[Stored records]
########################################

/-- Set k of CE n becomes complete at a tick: a waiting CE takes it, the lower index first where two complete in one tick;
otherwise it becomes pending, or counts as LOST while it is pending. -/
def State.ceComplete (s : State) (n k stamp : Nat) : State :=
  let c := s.ceOf n
  let st := nth c.sets k ⟨0, false, 0⟩
  let waits := s.get (CE_STATUS_STATE n) == 1 && bitOf k c.waitMask
  let keep (c : CeCore) (p : Bool) : CeCore := { c with sets := c.sets.set k ⟨0, p, stamp⟩ }
  if waits && c.woken == none then
    s.setCe n { keep c st.pend with woken := some k, wakeAt := s.wakeDue n k stamp, wakeStamp := stamp }
  else if st.pend then
    (s.setCe n (keep c true)).inc (CE_CNT_LOST n)
  else
    match c.woken with
    | some j =>
      if waits && decide (k < j) && c.wakeStamp == stamp then
        let c' := { keep c false with woken := some k, wakeAt := s.wakeDue n k stamp }
        (s.setCe n { c' with sets := c'.sets.set j ⟨0, true, stamp⟩ }).putFldBit (CE_STATUS_PEND n) j true
      else (s.setCe n (keep c true)).putFldBit (CE_STATUS_PEND n) k true
    | none => (s.setCe n (keep c true)).putFldBit (CE_STATUS_PEND n) k true

/-- The event of code ev (R164) completes every enabled event set that selects it. -/
def State.ceEventSets (s : State) (ev : Nat) : State :=
  (List.range 32).foldl (fun s i =>
    let n := i / 4
    let k := i % 4
    if s.is (CE_TSCFG_EN n k) && s.get (CE_TSCFG_TYPE n k) == 1 && s.get (CE_TSCFG_EVSEL n k) == ev then
      s.ceComplete n k s.tick
    else s) s

/-- Window unit u completes a window with a close value: it counts toward every enabled window set that names it, and a set
whose whole mask has completed becomes complete (R199). -/
def State.ceUnitDone (s : State) (u close : Nat) : State :=
  (List.range 32).foldl (fun s i =>
    let n := i / 4
    let k := i % 4
    let ty := s.get (CE_TSCFG_TYPE n k)
    let mask := (s.rd (CE_TSMSKLO n k)).toNat + 2 ^ 32 * (s.rd (CE_TSMSKHI n k)).toNat
    if s.is (CE_TSCFG_EN n k) && (ty == 0 || ty == 3) && bitOf u mask then
      let c := s.ceOf n
      let st := nth c.sets k ⟨0, false, 0⟩
      let rec' := putBit u st.record true
      if rec' &&& mask == mask then s.ceComplete n k close
      else s.setCe n { c with sets := c.sets.set k { st with record := rec' } }
    else s) s

/-- The code of event e (0 ZRO, 1 PEAK, 2 CMPC, 3 CMPD) of PWM module k (R164). -/
def pwmEvCode (k e : Nat) : Nat := k * 4 + e

end Sys2Proof.Machine
end

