/-- What a zero boundary transfers. -/
def State.zeroMask (s : State) (k : Nat) : Nat :=
  let full := slowMask + (if s.cmpAtZero k then cmpMask else 0)
  if (s.pwmOf k).start then 0xFF
  else if s.is (PWM_CTRL_CMTREQ k) then
    if s.is (PWM_STATUS_CMTPEND k) then full else owedMask (s.pwmOf k).owed
  else full

/-- What a peak boundary transfers. -/
def State.peakMask (s : State) (k : Nat) : Nat :=
  if s.cmpAtPeak k && (!s.is (PWM_CTRL_CMTREQ k) || s.is (PWM_STATUS_CMTPEND k)) then cmpMask else 0

def State.setCommit (s : State) (k : Nat) (b : Bool) : State :=
  (s.putB (PWM_STATUS_CMTPEND k) b).putFldBit PWMG_CMTSTAT_PEND k b

/-- The instant, in sixteenths, at which the period's counting began, with the shift of the fine part. -/
def State.pwmZ16 (s : State) (k : Nat) : Int := 16 * (s.pwmOf k).zero + (s.pwmOf k).fine

/-- The continuous value at an instant (R79), in sixteenths. -/
def State.pwmC16 (s : State) (k : Nat) (t : Int) : Nat :=
  let d := ((t - s.pwmZ16 k) % (16 * s.pwmPeriod k : Nat)).toNat
  if d ≤ 16 * s.pwmPrd k then d else 32 * s.pwmPrd k - d

def effCmp (s : State) (k : Nat) : Side → Nat
  | .a => s.get (PWM_CMPA_EFF_CMP k)
  | .b => s.get (PWM_CMPB_EFF_CMP k)

def polOf (s : State) (k : Nat) : Side → Bool
  | .a => s.is (PWM_CTRL_POLA k)
  | .b => s.is (PWM_CTRL_POLB k)

/-- The references take the levels that the compares in effect give at instant t, and follow. -/
def State.pwmLevels (s : State) (k : Nat) (t : Int) : State :=
  let c := s.pwmC16 k t
  let lev (x : Side) (o : PwmOut) : PwmOut :=
    { o with raw := cmpLevel (effCmp s k x) c (s.pwmPrd k) != polOf s k x, upTo := t }
  let p := s.pwmOf k
  (s.setPwm k { p with a := lev .a p.a, b := lev .b p.b }).pwmApply k t

/-- The compare of an output is used, and gives edges: 0 < X/16 < PRD (R80, R82). -/
def State.pwmHasEdges (s : State) (k : Nat) (x : Side) : Bool :=
  (match x with
   | .a => true
   | .b => !s.pwmCompl k)
  && effCmp s k x != 0 && decide (effCmp s k x < 16 * s.pwmPrd k)

/-- The edges of the compare near an instant, before POL: falling at X in the up half; rising at the zero boundary in UP mode and
at 2 PRD − X in UPDN mode, in the present period and its neighbours (R80, R98). -/
def State.pwmEdges (s : State) (k : Nat) (x : Side) : List (Int × Bool) :=
  let z := s.pwmZ16 k
  let per : Int := (16 * s.pwmPeriod k : Nat)
  let c : Int := effCmp s k x
  let up : Int := if s.pwmUpdn k then per - c else 0
  [(z - per + c, false), (z + c, false), (z + per + c, false), (z - per + up, true), (z + up, true), (z + per + up, true)]

/-- The first edge after an instant and before another. -/
def firstEdge (lo hi : Int) (l : List (Int × Bool)) : Option (Int × Bool) :=
  l.foldl (fun b e =>
    if lo < e.1 ∧ e.1 < hi then (match b with
      | some f => if e.1 < f.1 then some e else some f
      | none => some e)
    else b) none

/-- Output x takes the edges of its compare that lie before an instant, in this cycle: at most two. -/
def State.pwmTakeEdges (s : State) (k : Nat) (x : Side) (hi : Int) : Nat → State
  | 0 => s
  | n + 1 =>
    let o := s.pwmO k x
    match firstEdge (max o.upTo (s.now16 - 1)) hi (s.pwmEdges k x) with
    | some (t, r) => ((s.setPwmO k x { o with raw := r != polOf s k x, upTo := t }).pwmApply k t).pwmTakeEdges k x hi n
    | none => s

/-- Cycle-by-cycle trip states whose inputs are inactive end (R96). -/
def State.tripCycleEnd (s : State) (k : Nat) : State :=
  (List.range 4).foldl (fun s i =>
    if s.bit (PWM_STATUS_TRIPPED k) i && !bitOf (8 * i + 4) (s.rd (PWM_TRIPCFG k)).toNat && !s.tripIn k i then
      s.putFldBit (PWM_STATUS_TRIPPED k) i false
    else s) s

/-- A pulse on SYNCO of module k reaches the next module, and those behind a module that passes it through, one cycle later
(R97). n modules may follow. -/
def State.synco (s : State) (k : Nat) : Nat → State
  | 0 => s
  | n + 1 =>
    let s := s.setPwm (k + 1) { s.pwmOf (k + 1) with syncAt := some (s.cyc + 1) }
    if s.get (PWM_CTRL_SYNCOSEL (k + 1)) == 3 then s.synco (k + 1) n else s

/-- Module k emits on SYNCO where SYNCOSEL selects the boundary: 1 zero, 2 peak. -/
def State.syncEmit (s : State) (k sel : Nat) : State :=
  if s.get (PWM_CTRL_SYNCOSEL k) == sel then s.synco k (31 - k) else s

/-- What a zero boundary, and the jump of R99, do: shadows transfer, cycle-by-cycle trips end, references take the levels that
the counter gives, and ZRO and SYNCO are emitted. A jump that leaves the counter counting down keeps its value under a new PRD. -/
def State.pwmZero (s : State) (k : Nat) (jump : Bool) : State :=
  let t := s.now16 + (if jump then 0 else max 0 (s.pwmOf k).fine)
  let s := if jump then s else (s.pwmTakeEdges k .a t 2).pwmTakeEdges k .b t 2
  let down := jump && s.pwmDown k
  let cnt := s.pwmCount k
  let mask := s.zeroMask k
  let s := s.pwmTransfer k mask
  let consumed := (s.pwmOf k).start || (s.is (PWM_CTRL_CMTREQ k) && s.is (PWM_STATUS_CMTPEND k))
  let s := if consumed then s.setCommit k false else s
  let p := s.pwmOf k
  let zero : Int := if down then (s.cyc : Int) - (2 * s.pwmPrd k - min cnt (s.pwmPrd k) : Nat) else p.zero
  let s := s.setPwm k { p with start := false, owed := 0, zero := zero, lastZero := some s.cyc,
                               tripPer := s.get (PWM_STATUS_TRIPPED k) != 0 }
  let s := s.tripCycleEnd k
  let s := s.pwmLevels k t
  let s := s.pwmEvent k 0 (some 0x01) mask
  (s.syncEmit k 1).ceEventSets (pwmEvCode k 0)

/-- The zero boundary of the present cycle, where it has not happened yet: the first of a start, and those after it
(R87, R90, R96). -/
def State.pwmZeroBoundary (s : State) (k : Nat) : State :=
  if s.ticking && s.pwmAtZero k && (s.pwmOf k).lastZero != some s.cyc then
    (s.setPwm k { s.pwmOf k with zero := s.cyc }).pwmZero k false
  else s

/-- The peak boundary: compare shadows transfer as LOADMODE and CMTREQ allow (R87, R89). -/
def State.pwmPeakBoundary (s : State) (k : Nat) : State :=
  if s.ticking && s.pwmAtPeak k && (s.pwmOf k).lastPeak != some s.cyc then
    let t := s.now16 + max 0 (s.pwmOf k).fine
    let s := (s.pwmTakeEdges k .a t 2).pwmTakeEdges k .b t 2
    let mask := s.peakMask k
    let consumed := s.is (PWM_CTRL_CMTREQ k) && mask != 0
    let s := s.pwmTransfer k mask
    let p := s.pwmOf k
    let s := if consumed then (s.setPwm k { p with owed := p.cmtMask }).setCommit k false else s
    let s := s.setPwm k { s.pwmOf k with lastPeak := some s.cyc }
    let s := s.pwmLevels k t
    let s := s.pwmEvent k 1 (some 0x02) mask
    (s.syncEmit k 2).ceEventSets (pwmEvCode k 1)
  else s

/-- The boundaries of the present cycle come before what lands in it (R88). -/
def State.pwmBoundary (s : State) (k : Nat) : State := (s.pwmZeroBoundary k).pwmPeakBoundary k

/-- A shadow or commit write landing in the current cycle lands in a boundary cycle at which shadow i (none: the commit)
transfers: a zero or peak boundary, the start, or a jump (R88–R90, R99). -/
def State.pwmLate (s : State) (k : Nat) (i : Option Nat) : Bool :=
  let p := s.pwmOf k
  let zero := s.pwmAtZero k || (s.pwmRuns k && p.jump == some s.cyc)
  let start := s.pwmRuns k && p.first == some s.cyc
  match i with
  | none => start || zero || (s.pwmAtPeak k && s.cmpAtPeak k)
  | some i =>
    start || (if bitOf i cmpMask then (zero && s.cmpAtZero k) || (s.pwmAtPeak k && s.cmpAtPeak k) else zero)

/-- STATUS.LATE_WR, LATE_CNT and the LATE event. -/
def State.pwmSetLate (s : State) (k data : Nat) : State :=
  ((s.put (PWM_STATUS_LATE_WR k) 1).inc (PWM_CNT0_LATE_CNT k)).pwmEvent k 4 (some 0x03) data

/-- Trip input i of module k becomes active: its trip state begins (R92–R95). -/
def State.tripStart (s : State) (k i : Nat) : State :=
  if s.tripIn k i && !s.bit (PWM_STATUS_TRIPPED k) i then
    let s := ((s.putFldBit (PWM_STATUS_TRIPPED k) i true).tripArm k i).tripConf k
    let s := s.pwmApply k s.now16
    if s.pwmRuns k then s.pwmEvent k 7 none 0 else s
  else s

/-- An ON of a trip whose synchroniser has been passed in this cycle takes the reference (R94). -/
def State.tripOnDue (s : State) (k : Nat) : State :=
  if (List.range 4).any (fun i => s.bit (PWM_STATUS_TRIPPED k) i && nth (s.pwmOf k).onAt i 0 == s.cyc) then s.pwmApply k s.now16
  else s

/-- A write to PWMk_TRIPCFG: actions of active trip states change at once, and an ON that it makes active passes the synchroniser
(R94, R95). -/
def State.tripCfgWrite (s : State) (k : Nat) (v : Word) : State :=
  let on (s : State) (i : Nat) : Bool := s.tripAct k .a i == 2 || s.tripAct k .b i == 2
  let s' := s.wr (PWM_TRIPCFG k) (v &&& 0x1F1F1F1F)
  let s' := (List.range 4).foldl (fun t i => if on s' i && !on s i then t.tripArm k i else t) s'
  (s'.tripConf k).pwmApply k s.now16

/-- Every trip input that is active and has no trip state yet begins one: the effect of a routing write (R191). -/
def State.tripScan (s : State) : State :=
  (List.range 128).foldl (fun s i => s.tripStart (i / 4) (i % 4)) s

/-- RUN changes from 1 to 0: the counter holds 0 and both outputs turn off at the start of the next cycle without
minimum-pulse extension (R86). -/
def State.pwmStop (s : State) (k : Nat) : State :=
  let s := s.put (PWM_CTRL_RUN k) 0
  let t := s.now16 + 16
  let s := s.pwmKill k .a t
  let s := s.pwmKill k .b t
  let p := s.pwmOf k
  s.setPwm k { p with start := false, a := { p.a with raw := false, ref := false }, b := { p.b with raw := false, ref := false } }

/-- A stopped module is started: its first zero boundary is the first control cycle of the next tick (R90). -/
def State.pwmStart (s : State) (k : Nat) : State :=
  if s.pwmRuns k then s
  else
    let s := s.put (PWM_CTRL_RUN k) 1
    let c := 4 * (s.tick + 1)
    s.setPwm k { s.pwmOf k with zero := c, fine := 0, start := true, first := some c, lastZero := none, lastPeak := none,
                                jump := none, cmpcAt := none, cmpdAt := none }

/-- PWMk_FORCE is written: it takes effect at the first cycle of the next tick (R91). -/
def State.pwmForceWrite (s : State) (k : Nat) (v : Word) : State :=
  let s := s.wr (PWM_FORCE k) (v &&& 0xF)
  s.setPwm k { s.pwmOf k with forceAt := some (4 * (s.tick + 1)) }

/-- A force whose cycle has come takes effect. -/
def State.pwmForceDue (s : State) (k : Nat) : State :=
  match (s.pwmOf k).forceAt with
  | some c =>
    if c ≤ s.cyc then
      let s := s.setPwm k { s.pwmOf k with forceAt := none, force := (s.rd (PWM_FORCE k)).toNat % 16 }
      if s.pwmRuns k then s.pwmApply k s.now16 else s
    else s
  | none => s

########################################

> YOUR TASK
Across all of the records above, how many lines include the string "polOf"? Answer with one number only.

> FINISHED TASK
3